** DATA FOR REVIEW follows **

-- ==== Sys2Proof/Machine/Session.lean ====
section
/-!
DEFINITION. The charging session (R250 to R256): its start, the record's fields, authorisation, the ordered stop, and
its end.
-/

namespace Sys2Proof.Machine

/-- End causes of R198. -/
abbrev EndCause.vehicle : Nat := 1
/-- Driver stop by card. -/
abbrev EndCause.card : Nat := 2
/-- REMOTE_STOP or STOP_REQUEST by the host. -/
abbrev EndCause.host : Nat := 3
/-- Stop by the head-end. -/
abbrev EndCause.headEnd : Nat := 4
/-- Safety trip. -/
abbrev EndCause.trip : Nat := 5
/-- Supply loss. -/
abbrev EndCause.supply : Nat := 6
/-- Reset. -/
abbrev EndCause.reset : Nat := 7
/-- Metering fault. -/
abbrev EndCause.metering : Nat := 8
/-- Degraded limit expired. -/
abbrev EndCause.degraded : Nat := 9
/-- Recovered at restart. -/
abbrev EndCause.recovered : Nat := 10
/-- Host-loss grace expired. -/
abbrev EndCause.grace : Nat := 11
/-- Keys erased. -/
abbrev EndCause.erased : Nat := 12

/-- CABLE_RATING values that are no rating (R243, R264). -/
abbrev cableInvalid : Nat := 0xFFFFFFFF

/-- The cable rating in force: of a DC outlet POST_RATING_IDC, of a tethered cable TETHERED_RATING, else the accepted
coding (R243). -/
def cableRating (d : Dev) : Nat :=
  if dcKind d then d.nat Param.POST_RATING_IDC
  else if d.nat Param.PP_MODE = 1 then d.nat Param.TETHERED_RATING else d.veh.cable

/-- The cable rating permits closing (R243). -/
def cableValid (d : Dev) : Bool := decide (cableRating d ≠ 0) && decide (cableRating d ≠ cableInvalid)

/-- A state with a vehicle connected (R250). -/
def vehConnected : PilotSt → Bool
  | .b => true
  | .c => true
  | .d => true
  | _ => false

/-- Billing channels of the outlet (R124, R138). -/
def outletChans (d : Dev) : List Nat := if dcKind d then [15, 16] else [8, 9, 10, 11, 12, 13]

/-- The first condition of R250, R162 and R402 that forbids a session: 1 host, 2 record, 3 hold-up, 4 cable, 5 keys,
6 metering, 7 update (R428), 8 firmware
(R58); 0 none (log entry 11). -/
def startFault (d : Dev) : Nat :=
  let free := decide (d.nat Param.FREE_CHARGING = 1)
  let slot := (d.led.recordNumber + 1 - 1) % 512
  if d.upd.activation.isSome then 7
  else if d.pow.badParts.getLsbD 3 || (dcKind d && d.pow.badParts.getLsbD 1) then 8
  else if !d.win.hostPresent && !free then 1
  else if d.led.records.any (fun r => decide ((r.number - 1) % 512 = slot) && decide (r.signState = 1)) then 2
  else if d.pow.recharge.isSome then 3
  else if cableRating d = cableInvalid then 4
  else if !d.keys.recordCert || decide (d.keys.identity ≠ 1) then 5
  else if (outletChans d).any (fun c => (d.chan c).faulty) then 6 else 0

/-- Frame, time, clock status and tariff of a record's start or end (R197). -/
def recordMoment (s : State) (d : Dev) : List Byte :=
  leBytes 8 s.clk.frame ++ leBytes 4 d.tar.rtc ++ leBytes 1 d.tar.status ++ leBytes 1 s.regs.tariff ++ [0, 0]

/-- The opening fields of a record body, 0x000 to 0x09F (R196, R197); the readings follow with the start frame's
checkpoint. -/
def openingBody (s : State) (d : Dev) (number : Nat) : List Byte :=
  slice (leBytes 4 0x52474F53 ++ leBytes 2 1 ++ leBytes 2 960 ++ leBytes 4 number ++
    leBytes 1 (if dcKind d then 1 else 0) ++ [0] ++ leBytes 2 d.ses.flags.toNat ++
    slice Config.serialNumber 0 16 ++ slice (d.blk Param.POST_ID) 0 24 ++
    leBytes 4 (partVersion d 1) ++ leBytes 4 (partVersion d 2) ++ leBytes 8 (metrCheck d) ++
    leBytes 8 d.metr.metrSetCheck ++ authBytes d.ses.auth ++ leBytes 4 d.keys.recordKeyId ++ recordMoment s d) 0 1024

/-- The authorisation is written into the open record (R197). -/
def recordAuth (d : Dev) : Dev :=
  if d.ses.isOpen then onRecord d.ses.number (fun r => { r with body := splice r.body 0x050 (authBytes d.ses.auth) }) d
  else d

/-- SESSION_STATE of no session (R251). -/
def idleState (d : Dev) : Nat :=
  if d.ses.waitA && vehConnected d.veh.st then 7 else if d.ses.auth.isSome then 1 else 0

/-- A card identifier or EMAID as an event item: its length, then its bytes (R470). -/
def identItem (x : List Byte) : List Byte := leBytes 1 x.length ++ x

/-- An authorisation is taken (R251, R252): for the open session, or held for the next for REMOTE_START_WINDOW. -/
def takeAuth (src means : Nat) (id : List Byte) (n : Nat) (d : Dev) : Dev :=
  let d := if d.ses.heldCard.isSome ∨ (d.ses.request.isSome ∧ means ≠ 3) then
      d.raise Src.card Event.CARD_NOT_USED [] else d
  let d := { d with
    ses := { d.ses with
      auth := some ⟨means, id, if d.ses.isOpen then none else some (n + secs (d.nat Param.REMOTE_START_WINDOW))⟩
      request := none, heldCard := none }
    veh := { d.veh with contract := if means = 1 then 2 else if d.veh.contract = 4 then 0 else d.veh.contract } }
  let d := { d with ses := { d.ses with
    st := if d.ses.isOpen then (if d.ses.st = 2 then 3 else d.ses.st) else idleState d
    grace := if d.ses.isOpen && !d.win.hostPresent && d.win.everPresent && d.ses.grace.isNone then some n
      else d.ses.grace } }
  recordAuth (d.raise src Event.AUTHORISED (leBytes 1 means ++ identItem id))

/-- Slot 12 takes a new network key from the generator at a session start, and is cleared at its end (R244, R397). -/
def drawNmk (d : Dev) : Dev :=
  let key := leBytes 16 (Config.trng d.keys.draws 16).toNat
  { d with keys := { d.keys with
      draws := d.keys.draws + 1
      slots := updAt d.keys.slots 12 fun k => ⟨2, k.generation + 1, Config.keyCheck key, key⟩ } }

/-- The network key is cleared. -/
def clearNmk (d : Dev) : Dev :=
  { d with keys := { d.keys with slots := updAt d.keys.slots 12 fun k => ⟨0, k.generation, 0, []⟩ } }

/-- A session starts (R196, R250): the record number is allocated, the session checkpoint is due, a fresh network key is
drawn, the residual and comparator tests fall due, and the mode is Session from the next tick. A pre-authorisation is
used; FREE_CHARGING authorises with means 0 and the FREE flag. -/
def startSession (s : State) (d : Dev) : Dev :=
  let n := s.clk.frame
  let number := d.led.recordNumber + 1
  let free := decide (d.nat Param.FREE_CHARGING = 1) && d.ses.auth.isNone
  let net := netEnergy s.regs (dcKind d)
  let ses : Ses := { d.ses with
    isOpen := true, st := if d.ses.auth.isSome then 3 else 2, number := number, startFrame := n
    startTotal := s.regs.total (if dcKind d then 9 else 7), takeovers0 := d.lanes.takeovers, syncs := 0
    startPending := false, refused := 0, waitA := true
    auth := d.ses.auth.map fun a => { a with expiry := none }
    request := none, heldCard := none, stop := none, endedAt := none, unlockDue := false
    paused := false, pauseOpen := none, limitOk := none, grace := none
    flags := (if free then 0x800#32 else 0) ||| (if d.tar.status ≠ 0 then 0b1000#32 else 0) }
  let d := { d with
    ses := ses
    dc := {}
    veh := { d.veh with
      netKeys := d.veh.netKeys + 1, link := if vehModemUp d then .slac else .basic
      slac := if vehModemUp d then .waiting else .idle, slacSince := n + 9 - (n + 1) % 8
      evKnown := false, powerOn := false, v2g := false, proto := none, sdp := none, lastLoop := none, answer := none
      contract := 0, pnc := false, bpt := false, beaconMisses := 0, beaconAt := n, soc := 255 }
    metr := { d.metr with balGrid := net.1, balOut := net.2 }
    saf := { d.saf with rcTestDue := true, ftTestDue := true, isoWarned := false }
    led := { d.led with
      recordNumber := number, startMark := some number
      records := lastN 512 (d.led.records ++ [{ number := number, startFrame := n }]) } }
  let d := drawNmk (onRecord number (fun r => { r with body := openingBody s d number }) d)
  let d := (d.ckptDue 2).raise Src.vehicle Event.SESSION_STARTED (leBytes 4 number ++ leBytes 4 (cableRating d))
  let d := d.reqMode .session .other (causeEvent Event.SESSION_STARTED)
  let d := if free then takeAuth Src.vehicle 0 [] n d else d
  driveLockNext true d

/-- A transition of higher priority is already found in the frame (R44). -/
def modeLeaves (d : Dev) : Bool := !d.pow.modeReqs.isEmpty

/-- The start of a session is decided in the frame (R250): refused with its cause, logged when the cause changes, and
decided again in every frame while the vehicle stays connected. -/
def decideSession (s : State) (d : Dev) : Dev :=
  if d.ses.startPending ∧ vehConnected d.veh.st ∧ s.clk.mode = .ready ∧ ¬d.pow.starting ∧ ¬d.ses.isOpen ∧ ¬d.ses.waitA ∧
      d.pow.st = .mains ∧ ¬modeLeaves d then
    let f := startFault d
    if f = 0 then startSession s d
    else if f = d.ses.refused then d
    else ({ d with ses := { d.ses with refused := f } }).raise Src.vehicle Event.SESSION_REFUSED (leBytes 1 f)
  else d

/-- Gap frames and gaps of the session, from the gap log (R197). -/
def sessionGaps (d : Dev) : Nat × Nat :=
  let gs := d.led.gaps.filter fun g => decide (d.ses.startFrame ≤ g.frame)
  (gs.foldl (fun a g => a + g.duration) 0, gs.length)

/-- The end fields of a record body (R197, R198, R255) that the end frame's checkpoint does not give. -/
def closingBody (s : State) (d : Dev) (cause job : Nat) (flags : Word) (bal : Nat × Int × Int × Int) (body : List Byte) :
    List Byte :=
  let gap := sessionGaps d
  let body := splice body 0x00D (leBytes 1 cause ++ leBytes 2 flags.toNat)
  let body := splice body 0x050 (authBytes d.ses.auth)
  let body := splice body 0x090 (recordMoment s d)
  let body := splice body 0x1D0 (leBytes 4 gap.1 ++ leBytes 2 gap.2 ++ leBytes 1 bal.1 ++ [0] ++
    leBytesInt 8 (bal.2.1 / 2 ^ 32) ++ leBytesInt 8 (bal.2.2.1 / 2 ^ 32) ++ leBytesInt 8 (bal.2.2.2 / 2 ^ 32))
  let body := splice body 0x1F0 (leBytes 2 (d.lanes.takeovers - d.ses.takeovers0) ++ leBytes 2 d.ses.syncs)
  splice body 0x3E0 (leBytes 1 1 ++ [0] ++ leBytes 2 job)

/-- FLAGS of the record at the session's end (R198): those gathered, with TAKEOVER, GAP and HOLD_END. -/
def endFlags (d : Dev) (cause : Nat) : Word :=
  d.ses.flags |||
    (if d.ses.takeovers0 < d.lanes.takeovers then 0b10000#32 else 0) |||
    (if cause = EndCause.supply then 0b1000000#32 else 0) |||
    (if cause = EndCause.metering ∨ 0 < (sessionGaps d).2 then 0b10#32 else 0)

/-- Session and vehicle state after an end (R250, R251). -/
def clearSession (n : Nat) (d : Dev) : Dev :=
  let conn := decide (d.veh.st ≠ .a)
  { d with
    ses := { d.ses with
      isOpen := false, st := if conn then 7 else 0, waitA := conn, startPending := false, auth := none
      request := none, heldCard := none, stop := none, endedAt := some n, unlockDue := true
      paused := false, pauseOpen := none, limitOk := none, grace := none }
    dc := {}
    veh := { d.veh with
      link := .none, slac := .idle, v2g := false, proto := none, sdp := none, powerOn := false, lastLoop := none
      evKnown := false, contract := 0, pnc := false, bpt := false, soc := 255 }
    saf := { d.saf with rcTestDue := false, ftTestDue := false, isoAt := none, isoLast := none, isoPairs := 0
                        isoRes := none } }

/-- The transition that a session's end asks for (R43, R299): from Session to Ready, which a cause set in the frame turns
into one to Safe-stop (`settleReqs`); from Degraded to Safe-stop with DEGRADED_END and the fault's bit. -/
def endMode (m : Mode) (d : Dev) : Dev :=
  match m with
  | .session => d.reqMode .ready .sessionEnded (causeEvent Event.SESSION_ENDED)
  | .degraded =>
    let d := d.saf.degBits.foldl (fun d b => d.setCause b) (d.setCause Cause.degradedEnd)
    let d := { d with pow := { d.pow with degradedClassS := true } }
    let d := d.raise Src.serge Event.DEGRADED_ENDED (leBytes 1 (if d.saf.degExpired then 0 else 1))
    let d := { d with saf := { d.saf with degSince := none, degExpired := false } }
    d.reqMode .safeStop .toSafeStop (causeEvent Event.DEGRADED_ENDED)
  | _ => d

/-- The event of a session's end (R267). -/
def sessionEndedEv (s : State) (cause : Nat) (d : Dev) : Dev :=
  d.raise Src.vehicle Event.SESSION_ENDED (leBytes 4 d.ses.number ++ leBytes 1 cause ++
    leBytes 8 ((s.regs.total (if dcKind d then 9 else 7) - d.ses.startTotal) / 2 ^ 32))

/-- The open session is closed in this frame (R255): the record body is committed with the end frame's checkpoint, the
end is logged by `ev`, the balance is checked (R167), and the signing job starts (R199). -/
def closeSession (s : State) (cause : Nat) (ev : Dev → Dev) (d : Dev) : Dev :=
  let n := s.clk.frame
  let flags := endFlags d cause
  let d := { d with ses := { d.ses with flags := flags } }
  let bal := balance d s.regs (dcKind d) (n - d.ses.startFrame) (decide (cause = EndCause.supply))
  let job := d.acs.nextJob
  let d := onRecord d.ses.number (fun r => { r with
    body := closingBody s d cause job flags bal r.body, signState := 1, endFrame := n }) d
  let d := { d with led := { d.led with endMark := some d.ses.number } }
  let d := balanceLog d.ses.number bal (ev (d.ckptDue 2))
  clearSession n (clearNmk (startJob .signing 0 d.ses.number d))

/-- The session ends in this frame (R255): the outlet is requested open, the session is closed, and the mode follows
(R43). Nothing where no session is open. -/
def endSession (s : State) (cause : Nat) (d : Dev) : Dev :=
  if d.ses.isOpen then
    endMode s.clk.mode (closeSession s cause (sessionEndedEv s cause) (requestOpen s.clk.frame d))
  else d

/-- The DC current is ramped to 0 before the DC enables open (R245, R261). -/
def rampDown (n flags : Nat) (d : Dev) : Dev :=
  { d with dc := { d.dc with
      phase := 4, targetI := 0, rampStart := some n, stopFlags := d.dc.stopFlags ||| flags, okCount := 0 } }

/-- An ordered stop begins (R255): the first keeps its cause. With the outlet open and no opening check running there is
nothing to conclude, and the session ends at once (log entry 28). -/
def orderedStop (s : State) (cause : Nat) (d : Dev) : Dev :=
  if d.ses.isOpen ∧ d.ses.stop.isNone then
    let n := s.clk.frame
    let d := { d with ses := { d.ses with stop := some (cause, n) } }
    if enablesOn d then rampDown n 1 d
    else if outletShut d ∨ d.saf.openSt = 1 then d
    else endSession s cause d
  else d

/-- The outlet is requested open within a session, which enters STOPPING (R242, R255, R258). -/
def openOutlet (n : Nat) (d : Dev) : Dev :=
  if outletShut d then
    let d := requestOpen n d
    { d with ses := { d.ses with st := if d.ses.isOpen then 6 else d.ses.st, pauseOpen := none }
             dc := { d.dc with phase := 0, rampStart := none, targetI := 0 } }
  else d

/-- The lock is released when the outlet is proved open and the session has ended (R254). -/
def releaseLock (n : Nat) (d : Dev) : Dev :=
  if d.ses.unlockDue && !outletShut d && decide (d.saf.openSt ≠ 1) then
    let d := { d with ses := { d.ses with unlockDue := false } }
    if d.saf.openSt = 3 then d else driveLock n false d
  else d

/-- What the opening check's conclusion does to the session (R255, R258): an ordered stop ends it; otherwise it stays
open, paused or authorised. -/
def openConcluded (s : State) (d : Dev) : Dev :=
  let n := s.clk.frame
  let d := match d.ses.stop with
    | some (cause, _) => endSession s cause d
    | none =>
      if d.ses.isOpen ∧ d.ses.st = 6 then
        { d with ses := { d.ses with st := if d.ses.paused then 5 else if d.ses.auth.isSome then 3 else 2 } }
      else d
  releaseLock n d

end Sys2Proof.Machine
end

** End of DATA FOR REVIEW **

> [PROMPT] Copy out the data above word for word, starting at its first line and ending with the line that contains "of R198. -/".

> [ANSWER TO THE PROBLEM]
-- ==== Sys2Proof/Machine/Session.lean ====
section
/-!
DEFINITION. The charging session (R250 to R256): its start, the record's fields, authorisation, the ordered stop, and
its end.
-/

namespace Sys2Proof.Machine

/-- End causes of R198. -/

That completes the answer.